The California Legislature deregulated the power industry in 1996, establishing a so-called “spot market” in which utilities purchased electricity on the day it was needed. Four years later, during an exceptionally hot summer, wholesale electricity prices skyrocketed. In response, several utilities on the Western power grid determined that they could no longer afford the spot market, and instead negotiated less expensive but still inflated long-term contracts with power suppliers. Once the crisis passed, the utilities asked the government to let them change the contracts to reflect newly lowered electricity prices. The government refused, citing a longstanding Supreme Court doctrine presuming that utilities’ contracts are reasonable.
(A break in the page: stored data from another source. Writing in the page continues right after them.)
/-- TFS has no behaviour under an illegal configuration: no operation runs under one, and none can be latched (R6; decision
D4). Nor once the configuration inputs have changed since the reset, also when they were put back (R7, R230; log entry 7). -/
def Obligations.IllegalOrChangedConfigurationIsRefused : Prop :=
  ∀ (s : State) (i : Instr),
    ((∀ l, i ≠ .reset l) → (∀ v, i ≠ .samp32 v) → (∀ g, i ≠ .gainq g) →
      (s.cfg.legal = false → exec i s = .refused .illegalConfig) ∧
      (s.cfg.legal = true → ¬ InputsStable s → exec i s = .refused .configChanged) ∧
      (s.cfg.legal = true → ∀ c d : Config, c ≠ s.env.cfgIn →
        exec i (presentConfig d (presentConfig c s)) = .refused .configChanged)) ∧
    (∀ l, s.env.cfgIn.legal = false → exec (.reset l) s = .refused .illegalConfig)

/-- In a quiescent state no internal operation is enabled (R156, R196; decision D26). A run that is over stays over: no step
changes anything of TFS, but that in `FATAL`, where a run is over at once, a `RESET` may begin a new one (R211, decision D22);
and where the schedule is at its end and the outside does nothing more, every step is a tick and nothing else. How the model
holds that the external agents do nothing more, and that the `RESET` begins a new run, is its choice (log entry 30). -/
def Obligations.QuiescentStateHasNoInternalStep : Prop :=
  ∀ s : State,
    (Quiescent s → ∀ i ∈ [Instr.fetch, Instr.push, Instr.rpop, Instr.rend], ∃ q, exec i s = .refused q) ∧
    (RunOver s → ∀ t, step s = .next t →
      (RunOver t ∧ t = { s with env := t.env }) ∨
        (s.fs.state = .fatal ∧ ∃ (c : Config) (l : Bool) (e : Env), c.legal = true ∧ t = State.afterReset c l e)) ∧
    (RunOver s → OutsideDone s → ∀ t, step s = .next t → RunOver t ∧ OutsideDone t ∧ t = { s with env := t.env }) ∧
    (RunOver s → OutsideDone s → s.env.script = [] → s.cfg.legal = true → InputsStable s →
      step s = .next { s with env := { s.env with tick := s.env.tick + 1 } })

/-! ## Whole-machine rules -/

/-- The reset state meets the invariant, and so does what `RESET` leaves under every legal configuration; there every counter
agrees with the empty log (R36, R37). -/
def Obligations.ResetMeetsInvariant : Prop :=
  (Inv State.reset ∧ CountersMatchLog State.reset) ∧
    ∀ (c : Config) (l : Bool) (e : Env), c.legal = true →
      Inv (State.afterReset c l e) ∧ CountersMatchLog (State.afterReset c l e)

/-- The invariant of R37 is kept by every step from every state that meets it. -/
def Obligations.StepKeepsInvariant : Prop :=
  ∀ s t : State, Inv s → step s = .next t → Inv t

/-- Every counter shows how many of its events the log holds: in every step the counters stay the numbers of their events in
the log, modulo `2^CNT_W` (R18, R22, R26, R180, R195; decisions D10, D19). -/
def Obligations.StepKeepsCountersMatchingLog : Prop :=
  ∀ s t : State, CountersMatchLog s → step s = .next t → CountersMatchLog t

/-- The log is append-only but for `RESET`, no event is ever `AlignmentAmbiguous`, and an operation that is one byte, one
timeout or one step raises at most one event (R33, R180, R191; decisions D19, D29). -/
def Obligations.DiagnosticLogOnlyGrows : Prop :=
  ∀ (i : Instr) (s t : State), exec i s = .next t → (∀ l, i ≠ .reset l) →
    ∃ es : List Event, t.diag = s.diag ++ es ∧ Event.alignmentAmbiguous ∉ es ∧
      ((∀ p, i ≠ .frame p) → (∀ g v, i ≠ .cont32 g v) → es.length ≤ 1)

/-- Configuration is constant from one reset to the next (R7; decision D4). -/
def Obligations.ConfigurationIsConstant : Prop :=
  ∀ (i : Instr) (s t : State), exec i s = .next t → (∀ l, i ≠ .reset l) → t.cfg = s.cfg

/-- Ownership: but for `RESET`, each structure is written only by the agents the owner column of R10 and the table of R40
name; `RESTART` is the Controller's one way to the Reader, `STOP` its one way to the shutdown flag. A Channel's content is
written by Processing and by its one consumer: the Playback Engine for `PB_CH`, the consumer a `POP` names for the others. The
log is appended to by agents inside TFS only, how is DiagnosticLogOnlyGrows; the configuration is written by `RESET` only.
`popRsp` and `env` are the model's own fields (log entries 11, 2, 10). -/
def Obligations.OnlyOwnersWrite : Prop :=
  ∀ (i : Instr) (s t : State), exec i s = .next t → (∀ l, i ≠ .reset l) →
    (i.agent ≠ .reader → i ≠ .restart → t.fs = s.fs) ∧
    (i.agent ≠ .reader → t.iqDropCnt = s.iqDropCnt) ∧
    (i.agent ≠ .reader → i ≠ .fetch → t.iq = s.iq) ∧
    (i.agent ≠ .processing → t.pr = s.pr ∧ ∀ c, t.dropCnt c = s.dropCnt c) ∧
    (i.agent ≠ .playback → t.pb = s.pb) ∧
    (i ≠ .stop → t.stop = s.stop) ∧
    (i.agent ≠ .consumer → t.popRsp = s.popRsp) ∧
    (i.agent ≠ .processing → i.agent ≠ .consumer → i.agent ≠ .playback → t.ch = s.ch) ∧
    (i.agent = .playback → ∀ c, s.cfg.pbCh ≠ some c → t.blocks c = s.blocks c) ∧
    (i.agent = .consumer → ∀ c, i ≠ .pop c → t.blocks c = s.blocks c) ∧
    (i = .fetch → t.ch = s.ch) ∧
    (i.agent = .controller ∨ i.agent = .consumer ∨ i.agent = .audioSink → t.diag = s.diag) ∧
    t.cfg = s.cfg ∧
    ((∀ g, i ≠ .gainq g) → t.env = s.env)
end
The Ninth Circuit ultimately ordered the government to permit the changes.

Question: 

May the government permit utility companies to renegotiate long-term contracts with wholesale energy suppliers and, if so, what circumstances justify renegotiation?

Conclusion: 

Renegotiation is allowed only if the contract poses "serious harm to the public interest." In this case, the Court decided 5-2 (Justices John G. Roberts and Stephen Breyer took no part in the decision) that the Federal Energy Regulatory Commission had failed to make sufficient factual findings in order to determine whether such serious harm could in fact occur. Therefore, the Court sent the case back down to the Ninth Circuit in order to provide an opportunity to revisit these factual findings. Justice Ruth Bader Ginsburg wrote a concurring opinion stating that she believed the Court should have waited to hear the case until all the facts had been uncovered. However, because the case was heard when it was, she felt obliged to agree with the majority's reasoning. Justice John Paul Stevens, joined by Justice David Souter, dissented, arguing that Congress, not the courts, should set the standards regarding the reasonableness of public contracts.